第18話 ナタシャの蛮行


 社交パーティーに来てから二時間ほど、一度私は会場を離れてバルコニーに来た。


 ここに来た理由は一つ……疲れたから。

 まさかパーティーで休憩もなしに、ずっと人と話し続けるとは思わなかった……。


 やっぱりベルンハルド公爵夫人って、すごい注目されるのね。


 貧乏伯爵の令嬢の頃は、パーティーに出ても喋る相手もあまりいないし、軽く喋ってから端っこの方で飲み物を飲んでいた。

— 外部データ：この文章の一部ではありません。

-- ==== Sys2Proof/Machine/Step.lean ====
section
/-! DEFINITION. One step of the machine (`30_encoding.md` R100) and the placing of a word where the next step fetches. -/

namespace Sys2Proof.Machine

/-- R100. A faulted and a STOPPED machine have no step. A halted step and a dispatch are followed by the devices; an
instruction by the EI delay, `break_hit` and the devices. A fault ends the step at once (R401). -/
def step (s : State) : Host.Outcome State Fault Refusal :=
  match s.stepKind with
  | .faulted => .fault (.alreadyFaulted s)
  | .stopped => .fault (.stuckStopped s)
  | .halted => .next (advanceDevices (haltedStep s))
  | .dispatch => andThen (dispatch s) fun s1 => .next (advanceDevices s1)
  | .execute =>
    andThen (fetchInstr s) fun (i, s1) =>
    andThen (exec i s1) fun s2 => .next (advanceDevices (finishInstr s.eiPending s2))

/-- `s` made ready to execute, with the instruction of a table word (zeros above `nbits`) in the bytes the next step
fetches (log 10). From State.reset only BOOT_ROM changes: it stands for the launch of a boot image. -/
def State.withFetchWord (s : State) (nbits w : Nat) : State :=
  s.readyToExecute.placeBytes s.readyToExecute.pc ((tableBytes nbits w).take 3)

end Sys2Proof.Machine
end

 それが公爵夫人になると、飲み物を飲む暇すらなかったわ。


 さすがに疲れたので、一人でバルコニーに来たのだ。

 ここには椅子もあって座って休めるし、夜空を見上げることもできる。


 はぁ、疲れたわね……主に表情筋が。


 ずっと愛想笑いをしていたけど、それを維持するのも大変なのね。

 アランはいつも通りの無表情だから、表情筋が疲れないだろう。


 私も無表情でいけばよかったかしら? だけど伯爵令嬢の頃を知っている人もいるし、いきなり無表情の令嬢で通すのは無理ね。


 そう、私を知っている人……たとえば。


「ソフィーア、いいご身分ね」

「……ナタシャ」


 魔法学園の頃からの知り合いの、この子とか。


 もう夜で少しの明かりの中でも、彼女の長くて赤い髪はよく見える。

 さっきは私と同じように愛想笑いをしていたけど、今は私と二人きりだからか、眉をひそめて私を睨んできている。


 私がいつも見ていた彼女の表情は、こっちの方が多いわね。


 それか私に陰口を言って嘲笑っているような顔とか。


「アナエニフ伯爵令嬢、私に何か用かしら?」

「ふん、何よその話し方。まるで自分の方が上だと言っているみたいね」


 ああ、やっぱり彼女は変わらないわね。

 さっき話した時の去り際の表情を見たから、わかっていたけど。


「みたい、とかではなく、今は私の方が上なのよ。もう同じ伯爵令嬢じゃないの」

「はっ、何が同じ伯爵令嬢よ。あなたは貧乏伯爵家で、魔法の才能もなかった欠陥品だったじゃない」


 ナタシャは吐き捨てるようにそう言った。

 確かに貧乏だったし魔法の才能もなかったから否定はできないけど、欠陥品とは酷い言いようね。


 彼女は今、私がどんな立場かわかっているのかしら?


「アナエニフ伯爵令嬢、今の私は公爵令嬢よ? 身の程をわきまえたらどうかしら?」

「っ……」


 今の言葉を問題視すれば、すぐにでもアナエニフ伯爵家の事業などに痛手を与えることもできる。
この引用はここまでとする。